短裙女看着他血流如注的手臂,再看看地上那一摊被血浸透的纸,直觉得眼冒金星,恶心想吐。
也听不清红衣女骂她什么,只喃喃地嘟噜:“我晕血......我晕血......”
“那你快走吧!”
红衣女此刻觉得这女人留在这儿实在碍事,巴不得她立马走人。
短裙女坐在一旁的沙发上,紧张得两眼发愣,头脑发空。
两个女人都不说话了,红衣女一心一意帮叶磊止血。
电视机里的音乐声依然吵闹,还有明显听的到叶磊牙齿咬得格格作响的声音。
过了好一会儿,叶磊的血止住了,短裙女也从晕血状态中慢慢复原。
但听她自说自话:
“我想找找他身上的钱或手机,结果啥都没有!”
红衣女听了,恨得牙根儿痒痒。
“我们赚的钱虽不光彩,但也还没到偷盗那一步。”
“偷人算不算偷?”
短裙女扬眼瞧着她,把个红衣女问得哑口无言,脸上红一阵,白一阵。
短裙女叽叽一笑,这一局把红衣女将得无言以对,心里洋洋得意。
转念又想到今天连连失手,甚至在这个酩酊大醉的醉汉身上,也一无所获,心里着实不爽。
其实她哪里知道,叶磊的钱包连同手机,在山坡上滚落的时候,一起从裤袋里钻了出来,掉落在那荒山野岭了。
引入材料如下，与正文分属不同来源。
-- ==== Sys2Proof/WellFormed.lean ====
section
/-! DEFINITION. When an instruction's fields lie in the ranges its row of the opcode table admits. -/

namespace Sys2Proof

/-- The field checks: the marker of `IMG.RAW` is not 2 (R93); a leaf is `0..0x15` and a node `0x17..0xFF` (R96); the
count field of `LZLIT` is at most 27, since 28 to 31 spell `LZEND` (R100). Every other field may hold any value. -/
def Instr.wf : Instr → Bool
  | .imgRaw m => m != 2
  | .leaf s => s.toNat < 0x16
  | .node v => 0x17 ≤ v.toNat
  | .lzlit n => n.toNat ≤ 27
  | .imgLz => true
  | .endMark => true
  | .lza _ _ _ _ => true
  | .lzb _ _ _ => true
  | .lzc _ _ _ _ _ _ => true
  | .lzend _ => true
  | .flip => true
  | .alt1 => true
  | .alt2 => true
  | .alt3 => true
  | .alt4 => true
  | .alt5 => true
  | .alt6 => true
  | .alt7 => true
  | .alt8 => true
  | .altB => true
  | .altH => true
  | .altT => true
  | .mv2 => true
  | .mv3 => true
  | .mv4 => true
  | .mv5 => true
  | .mv6 => true
  | .mv7 => true
  | .mv8 => true
  | .mvB => true
  | .mvH => true
  | .mvT => true

end Sys2Proof
end

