-- ==== Sys2Proof/Laws/State.lean ====
section
/-! SUPPORT. One lemma for each field that a named update of the state leaves alone or writes, each true by `rfl`, so that
no later proof unfolds a record update. -/

namespace Sys2Proof.Machine

/-! ### `setMem` -/

@[simp] theorem State.setMem_cfg (s : State) (sp : Space) (x : Mem) : (s.setMem sp x).cfg = s.cfg := rfl
@[simp] theorem State.setMem_seq (s : State) (sp : Space) (x : Mem) : (s.setMem sp x).seq = s.seq := rfl
@[simp] theorem State.setMem_osd (s : State) (sp : Space) (x : Mem) : (s.setMem sp x).osd = s.osd := rfl
@[simp] theorem State.setMem_lzu (s : State) (sp : Space) (x : Mem) : (s.setMem sp x).lzu = s.lzu := rfl
@[simp] theorem State.setMem_frp (s : State) (sp : Space) (x : Mem) : (s.setMem sp x).frp = s.frp := rfl
@[simp] theorem State.setMem_st (s : State) (sp : Space) (x : Mem) : (s.setMem sp x).st = s.st := rfl
@[simp] theorem State.setMem_csr (s : State) (sp : Space) (x : Mem) : (s.setMem sp x).csr = s.csr := rfl
@[simp] theorem State.setMem_mem (s : State) (sp : Space) (x : Mem) : (s.setMem sp x).mem = s.mem.set sp x := rfl
@[simp] theorem State.setMem_inputs (s : State) (sp : Space) (x : Mem) : (s.setMem sp x).inputs = s.inputs := rfl
@[simp] theorem State.setMem_readback (s : State) (sp : Space) (x : Mem) :
    (s.setMem sp x).readback = s.readback := rfl
@[simp] theorem State.setMem_draws (s : State) (sp : Space) (x : Mem) : (s.setMem sp x).draws = s.draws := rfl
@[simp] theorem State.setMem_w (s : State) (sp : Space) (x : Mem) : (s.setMem sp x).w = s.w := rfl
@[simp] theorem State.setMem_h (s : State) (sp : Space) (x : Mem) : (s.setMem sp x).h = s.h := rfl
@[simp] theorem State.setMem_stride (s : State) (sp : Space) (x : Mem) : (s.setMem sp x).stride = s.stride := rfl
@[simp] theorem State.setMem_plen (s : State) (sp : Space) (x : Mem) : (s.setMem sp x).plen = s.plen := rfl
@[simp] theorem State.setMem_npix (s : State) (sp : Space) (x : Mem) : (s.setMem sp x).npix = s.npix := rfl
@[simp] theorem State.setMem_opcount (s : State) (sp : Space) (x : Mem) : (s.setMem sp x).opcount = s.opcount := rfl
@[simp] theorem State.setMem_lzcount (s : State) (sp : Space) (x : Mem) : (s.setMem sp x).lzcount = s.lzcount := rfl
@[simp] theorem State.setMem_cur (s : State) (sp : Space) (x : Mem) : (s.setMem sp x).cur = s.cur := rfl
@[simp] theorem State.setMem_prev (s : State) (sp : Space) (x : Mem) : (s.setMem sp x).prev = s.prev := rfl
@[simp] theorem State.setMem_size (s : State) (sp : Space) (x : Mem) : (s.setMem sp x).size = s.size := rfl

/-! ### `raise` -/

@[simp] theorem State.raise_cfg (s : State) (c : Cause) (info : Nat) : (s.raise c info).cfg = s.cfg := rfl
@[simp] theorem State.raise_seq_phase (s : State) (c : Cause) (info : Nat) : (s.raise c info).seq.phase = .idle := rfl
@[simp] theorem State.raise_seq_unitDone (s : State) (c : Cause) (info : Nat) :
    (s.raise c info).seq.unitDone = s.seq.unitDone := rfl
@[simp] theorem State.raise_seq_huf (s : State) (c : Cause) (info : Nat) : (s.raise c info).seq.huf = s.seq.huf := rfl
@[simp] theorem State.raise_seq_sizoff (s : State) (c : Cause) (info : Nat) :
    (s.raise c info).seq.sizoff = s.seq.sizoff := rfl
@[simp] theorem State.raise_seq_vecoff (s : State) (c : Cause) (info : Nat) :
    (s.raise c info).seq.vecoff = s.seq.vecoff := rfl
@[simp] theorem State.raise_seq_imgoff (s : State) (c : Cause) (info : Nat) :
    (s.raise c info).seq.imgoff = s.seq.imgoff := rfl
@[simp] theorem State.raise_seq_litmode (s : State) (c : Cause) (info : Nat) :
    (s.raise c info).seq.litmode = s.seq.litmode := rfl
@[simp] theorem State.raise_seq_litbase (s : State) (c : Cause) (info : Nat) :
    (s.raise c info).seq.litbase = s.seq.litbase := rfl
@[simp] theorem State.raise_seq_litlen (s : State) (c : Cause) (info : Nat) :
    (s.raise c info).seq.litlen = s.seq.litlen := rfl
@[simp] theorem State.raise_osd (s : State) (c : Cause) (info : Nat) : (s.raise c info).osd = s.osd := rfl
@[simp] theorem State.raise_lzu (s : State) (c : Cause) (info : Nat) : (s.raise c info).lzu = s.lzu := rfl
@[simp] theorem State.raise_frp (s : State) (c : Cause) (info : Nat) : (s.raise c info).frp = s.frp := rfl
@[simp] theorem State.raise_st_done (s : State) (c : Cause) (info : Nat) : (s.raise c info).st.done = s.st.done := rfl
@[simp] theorem State.raise_st_fault (s : State) (c : Cause) (info : Nat) : (s.raise c info).st.fault = true := rfl
@[simp] theorem State.raise_st_prevValid (s : State) (c : Cause) (info : Nat) :
    (s.raise c info).st.prevValid = s.st.prevValid := rfl
@[simp] theorem State.raise_st_cursel (s : State) (c : Cause) (info : Nat) :
    (s.raise c info).st.cursel = s.st.cursel := rfl
@[simp] theorem State.raise_st_osdEnd (s : State) (c : Cause) (info : Nat) :
    (s.raise c info).st.osdEnd = s.st.osdEnd := rfl
@[simp] theorem State.raise_st_osdCap (s : State) (c : Cause) (info : Nat) :
    (s.raise c info).st.osdCap = s.st.osdCap := rfl
@[simp] theorem State.raise_st_lzUsed (s : State) (c : Cause) (info : Nat) :
    (s.raise c info).st.lzUsed = s.st.lzUsed := rfl
@[simp] theorem State.raise_st_lzTerm (s : State) (c : Cause) (info : Nat) :
    (s.raise c info).st.lzTerm = s.st.lzTerm := rfl
@[simp] theorem State.raise_st_lzFull (s : State) (c : Cause) (info : Nat) :
    (s.raise c info).st.lzFull = s.st.lzFull := rfl
@[simp] theorem State.raise_st_lzTrunc (s : State) (c : Cause) (info : Nat) :
    (s.raise c info).st.lzTrunc = s.st.lzTrunc := rfl
@[simp] theorem State.raise_st_cause (s : State) (c : Cause) (info : Nat) :
    (s.raise c info).st.cause = BitVec.ofNat 5 c.code := rfl
@[simp] theorem State.raise_csr_width (s : State) (c : Cause) (info : Nat) :
    (s.raise c info).csr.width = s.csr.width := rfl
@[simp] theorem State.raise_csr_height (s : State) (c : Cause) (info : Nat) :
    (s.raise c info).csr.height = s.csr.height := rfl
@[simp] theorem State.raise_csr_stride (s : State) (c : Cause) (info : Nat) :
    (s.raise c info).csr.stride = s.csr.stride := rfl
@[simp] theorem State.raise_csr_plen (s : State) (c : Cause) (info : Nat) :
    (s.raise c info).csr.plen = s.csr.plen := rfl
@[simp] theorem State.raise_csr_faultinfo (s : State) (c : Cause) (info : Nat) :
    (s.raise c info).csr.faultinfo = BitVec.ofNat 32 info := rfl
@[simp] theorem State.raise_csr_opcount (s : State) (c : Cause) (info : Nat) :
    (s.raise c info).csr.opcount = s.csr.opcount := rfl
@[simp] theorem State.raise_csr_lzcount (s : State) (c : Cause) (info : Nat) :
    (s.raise c info).csr.lzcount = s.csr.lzcount := rfl
@[simp] theorem State.raise_mem (s : State) (c : Cause) (info : Nat) : (s.raise c info).mem = s.mem := rfl
@[simp] theorem State.raise_inputs (s : State) (c : Cause) (info : Nat) : (s.raise c info).inputs = s.inputs := rfl
@[simp] theorem State.raise_readback (s : State) (c : Cause) (info : Nat) :
    (s.raise c info).readback = s.readback := rfl
@[simp] theorem State.raise_draws (s : State) (c : Cause) (info : Nat) : (s.raise c info).draws = s.draws := rfl
@[simp] theorem State.raise_w (s : State) (c : Cause) (info : Nat) : (s.raise c info).w = s.w := rfl
@[simp] theorem State.raise_h (s : State) (c : Cause) (info : Nat) : (s.raise c info).h = s.h := rfl
@[simp] theorem State.raise_stride (s : State) (c : Cause) (info : Nat) : (s.raise c info).stride = s.stride := rfl
@[simp] theorem State.raise_plen (s : State) (c : Cause) (info : Nat) : (s.raise c info).plen = s.plen := rfl
@[simp] theorem State.raise_npix (s : State) (c : Cause) (info : Nat) : (s.raise c info).npix = s.npix := rfl
@[simp] theorem State.raise_opcount (s : State) (c : Cause) (info : Nat) : (s.raise c info).opcount = s.opcount := rfl
@[simp] theorem State.raise_lzcount (s : State) (c : Cause) (info : Nat) : (s.raise c info).lzcount = s.lzcount := rfl
@[simp] theorem State.raise_cur (s : State) (c : Cause) (info : Nat) : (s.raise c info).cur = s.cur := rfl
@[simp] theorem State.raise_prev (s : State) (c : Cause) (info : Nat) : (s.raise c info).prev = s.prev := rfl
@[simp] theorem State.raise_memAt (s : State) (c : Cause) (info : Nat) : (s.raise c info).memAt = s.memAt := rfl
@[simp] theorem State.raise_byte (s : State) (c : Cause) (info : Nat) : (s.raise c info).byte = s.byte := rfl
@[simp] theorem State.raise_size (s : State) (c : Cause) (info : Nat) : (s.raise c info).size = s.size := rfl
就连刚才付给小泉的小费,也是他在裤兜里掏半天,最终掏出来的百元现炒,还不晓得是何时遗忘在裤袋里的。
红衣女见她似乎还不肯善罢甘休,留在这儿碍手碍脚,直接下起了逐客令:
“你可以走了!”
短裙女一听,这是要赶她走的意思,阴阳怪气地说:
“哟,嫌我在这儿坏你好事啊?要不是怕你有事我也难脱干系,我才懒得管你破事!
你别忘了,我们在外面混,图谋的是见财起义,可不是见色谋色!”
短裙女的话本来已让红衣女有所动摇,但她侧眼瞥见叶磊深邃的目光正不舍地看着她。
他眼神似水,盛满柔情,叫红衣女的心再把持不住。
心想:今天姑娘我就劫色不动财了,怎么滴?
她铁了心要先支走短裙女,并承诺一旦有事绝不牵连于她。
短裙女无可奈何,自己耳提面命,都不能让她改变初衷。
一顿摇头叹息后,撇着嘴扭着胯走出了这间包房。
其实从始至终都是红衣女的自我YY,自作多情罢了。
她觉得叶磊看着她时的眼神柔情似水,其实不过是他喝醉后的眼神迷离。
加上他头脑不清,意识模糊,根本不知道眼前人是谁。
站在他面前的哪怕是一五大三粗的大老爷们儿,他也是用这种茫然凄迷的眼神看着对方。
对于红衣女来说,最大的障碍清除了,她心中也畅快了。
她把音乐关了,金鼓喧阗了一个晚上,吵得脑仁疼。
此刻她只想享受安静的时光!
她拿起桌上仅剩的最后一瓶啤酒,在两个空杯子里各自斟满。
然后端着两个盛满黄色液体的酒杯,一杯递给叶磊,一杯自己拿着,细语绵绵地说:
“来,我陪你继续喝酒。”
叶磊依然直愣愣地盯着她看,眼神迷朦茫然。
大概是在苦苦思索:这人是谁?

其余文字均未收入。